TASK DESCRIPTION
Start at the first line of the material below and retype each line through the one containing "(a : Judges", exactly.
—————
-- ==== Sys2Proof/Laws/Judges.lean ====
section
/-! SUPPORT. What judging, completing, holding and releasing requests can do (`Judges`): the blocks that they leave as
they were, and the parts of the Image Engine and the DRAM Port that they can change. -/

namespace Sys2Proof.Machine

set_option Elab.async false

/-- `t` comes from `s` by judgements and releases of requests, with the claims, write-backs and reports they make. -/
structure Judges (s t : State) : Prop where
  tc : t.tc = s.tc
  wake : t.wake = s.wake
  store : t.store = s.store
  lines : t.lines = s.lines
  side : t.side = s.side
  units : t.tracker.units = s.tracker.units
  load : t.region.load = s.region.load
  dram : t.dram = { s.dram with queue := t.dram.queue }
  engine : t.engine =
    { s.engine with
      freeSlots := t.engine.freeSlots
      mark := t.engine.mark
      markClearQueued := t.engine.markClearQueued
      exhaustionNoted := t.engine.exhaustionNoted
      fillList := t.engine.fillList }

theorem Judges.refl (s : State) : Judges s s := ⟨rfl, rfl, rfl, rfl, rfl, rfl, rfl, rfl, rfl⟩

theorem Judges.trans {s t u : State} (a : Judges s t) (b : Judges t u) : Judges s u :=
  ⟨b.tc.trans a.tc, b.wake.trans a.wake, b.store.trans a.store, b.lines.trans a.lines, b.side.trans a.side,
    b.units.trans a.units, b.load.trans a.load, by rw [b.dram, a.dram], by rw [b.engine, a.engine]⟩

/-- The pass count does not change. -/
theorem Judges.passes {s t : State} (h : Judges s t) : t.engine.passes = s.engine.passes := by rw [h.engine]

theorem Judges.passesOf {s t : State} (h : Judges s t) (op : LongOp) : t.passesOf op = s.passesOf op := by
  unfold State.passesOf
  rw [h.passes]

theorem Judges.foldl {α : Type} (f : State → α → State) (h : ∀ s x, Judges s (f s x)) :
    ∀ (l : List α) (s : State), Judges s (l.foldl f s)
  | [], s => .refl s
  | x :: l, s => (h s x).trans (Judges.foldl f h l (f s x))

namespace State

theorem judges_setRu (s : State) (x : RequestUnit) : Judges s (s.setRu x) :=
  ⟨rfl, rfl, rfl, rfl, rfl, rfl, rfl, rfl, rfl⟩

theorem judges_setSent (s : State) (x : Sent) : Judges s (s.setSent x) :=
  ⟨rfl, rfl, rfl, rfl, rfl, rfl, rfl, rfl, rfl⟩

theorem judges_setFaults (s : State) (x : FaultUnit) : Judges s (s.setFaults x) :=
  ⟨rfl, rfl, rfl, rfl, rfl, rfl, rfl, rfl, rfl⟩

theorem judges_setFile (s : State) (x : RegionFile) : Judges s (s.setRegion { s.region with file := x }) :=
  ⟨rfl, rfl, rfl, rfl, rfl, rfl, rfl, rfl, rfl⟩

theorem judges_enqueue (s : State) (a : Access) : Judges s (s.enqueue a) :=
  ⟨rfl, rfl, rfl, rfl, rfl, rfl, rfl, rfl, rfl⟩

theorem judges_claim (s : State) (g : Nat) (f : GRec → GRec) (frees : GRec → List Nat) :
    Judges s (s.claim g f frees) := by
  unfold claim
  dsimp only
  unfold appendSlots noticeDirty
  repeat' split
  all_goals exact ⟨rfl, rfl, rfl, rfl, rfl, rfl, rfl, rfl, rfl⟩

theorem judges_claimWrite (s : State) (g : Nat) : Judges s (s.claimWrite g) := s.judges_claim g _ _

theorem judges_issueWriteBack (s : State) (a : Nat) (n : Fin 32) : Judges s (s.issueWriteBack a n) :=
  (s.judges_enqueue _).trans (judges_claimWrite _ _)

theorem judges_writeBack (s : State) (n : Fin 32) : Judges s (s.writeBack n) := by
  unfold writeBack
  split
  · exact .refl s
  · dsimp only
    split
    · exact .refl s
    · split
      · exact s.judges_setFile _
      · exact s.judges_issueWriteBack _ _

theorem judges_markWritten (s : State) (g : Nat) : Judges s (s.markWritten g) := by
  unfold markWritten
  split
  · exact .refl s
  · dsimp only
    split
    · exact .refl s
    · exact (s.judges_setFile _).trans (judges_writeBack _ _)

theorem judges_payOwedIn (s : State) (left : List Nat) : Judges s (s.payOwedIn left) := by
  unfold payOwedIn
  split
  · exact .refl s
  · split
    · refine Judges.foldl _ (fun s n => ?_) _ s
      unfold payOwed
      split
      · split
        · exact s.judges_setFile _
        · exact (s.judges_setFile _).trans (judges_issueWriteBack _ _ _)
      · exact .refl s
    · exact .refl s

theorem judges_answer (s : State) (e : Entry) (c : FaultClass) (st : CompletionStatus) :
    Judges s (s.answer e c st) := by
  unfold answer
  dsimp only
  split
  · exact ((s.judges_setRu _).trans (judges_setFaults _ _)).trans (judges_setSent _ _)
  · exact (s.judges_setRu _).trans (judges_setSent _ _)

theorem judges_issue (s : State) (e : Entry) : Judges s (s.issue e) := by
  unfold issue
  dsimp only
  split
  · exact (s.judges_setRu _).trans (judges_enqueue _ _)
  · exact (s.judges_setRu _).trans (judges_enqueue _ _)

theorem judges_joinFillList (s : State) (g : Nat) : Judges s (s.joinFillList g) := by
  unfold joinFillList
  dsimp only
  split
  · exact .refl s
  · exact ⟨rfl, rfl, rfl, rfl, rfl, rfl, rfl, rfl, rfl⟩

theorem judges_holdFill (s : State) (e : Entry) : Judges s (s.holdFill e) := by
  unfold holdFill
  dsimp only
  split
  · exact (s.judges_setRu _).trans (judges_joinFillList _ _)
  · exact s.judges_setRu _

theorem judges_settleEntry (s : State) (e : Entry) : Judges s (s.settleEntry e) := by
  unfold settleEntry
  split
  · exact s.judges_issue e
  · exact s.judges_answer e _ _
  · exact s.judges_answer e _ _
  · exact s.judges_setRu _
  · exact s.judges_holdFill e
  · exact s.judges_answer e _ _
  · unfold proceed
    split
    · exact s.judges_issue e
    · exact ((s.judges_issue e).trans (judges_claimWrite _ _)).trans (judges_markWritten _ _)

theorem judges_judgeLine : ∀ (fuel line : Nat) (s : State), Judges s (judgeLine fuel line s)
  | 0, _, s => .refl s
  | fuel + 1, line, s => by
    unfold judgeLine
    split
    · exact .refl s
    · split
      · dsimp only
        split
        · exact (s.judges_settleEntry _).trans (judges_judgeLine fuel line _)
        · exact s.judges_settleEntry _
      · exact .refl s

theorem judges_takeUp (s : State) (e : Entry) : Judges s (s.takeUp e) := by
  unfold takeUp
  split
  · exact s.judges_setRu _
  · unfold judge
    dsimp only
    split
    · exact (s.judges_settleEntry e).trans (judges_judgeLine _ _ _)
    · exact s.judges_settleEntry e

theorem judges_judge (s : State) (e : Entry) : Judges s (s.judge e) := by
  unfold judge
  dsimp only
  split
  · exact (s.judges_settleEntry e).trans (judges_judgeLine _ _ _)
  · exact s.judges_settleEntry e

theorem judges_release (reason : Hold) (s : State) (tag : BitVec 5) : Judges s (release reason s tag) := by
  unfold release
  split
  · exact .refl s
  · split
    · split
      · exact (s.judges_setRu _).trans (judges_takeUp _ _)
      · exact (s.judges_setRu _).trans (judges_takeUp _ _)
      · exact s.judges_judge _
      · exact s.judges_judge _
    · exact .refl s

theorem judges_releaseAll (s : State) (reason : Hold) : Judges s (s.releaseAll reason) :=
  Judges.foldl _ (judges_release reason) _ s

theorem judges_leftAbsent (s : State) (left : List Nat) : Judges s (s.leftAbsent left) :=
  (Judges.foldl _ (judges_release .fill) _ s).trans (judges_payOwedIn _ _)

theorem judges_complete (s : State) (e : Entry) (data : List Byte) : Judges s (s.complete e data) :=
  ((s.judges_setRu _).trans (judges_setSent _ _)).trans (judges_judgeLine _ _ _)

end State

end Sys2Proof.Machine
end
—————
WRITTEN SOLUTION
-- ==== Sys2Proof/Laws/Judges.lean ====
section
/-! SUPPORT. What judging, completing, holding and releasing requests can do (`Judges`): the blocks that they leave as
they were, and the parts of the Image Engine and the DRAM Port that they can change. -/

namespace Sys2Proof.Machine

set_option Elab.async false

/-- `t` comes from `s` by judgements and releases of requests, with the claims, write-backs and reports they make. -/
structure Judges (s t : State) : Prop where
  tc : t.tc = s.tc
  wake : t.wake = s.wake
  store : t.store = s.store
  lines : t.lines = s.lines
  side : t.side = s.side
  units : t.tracker.units = s.tracker.units
  load : t.region.load = s.region.load
  dram : t.dram = { s.dram with queue := t.dram.queue }
  engine : t.engine =
    { s.engine with
      freeSlots := t.engine.freeSlots
      mark := t.engine.mark
      markClearQueued := t.engine.markClearQueued
      exhaustionNoted := t.engine.exhaustionNoted
      fillList := t.engine.fillList }

theorem Judges.refl (s : State) : Judges s s := ⟨rfl, rfl, rfl, rfl, rfl, rfl, rfl, rfl, rfl⟩

theorem Judges.trans {s t u : State} (a : Judges s t) (b : Judges t u) : Judges s u :=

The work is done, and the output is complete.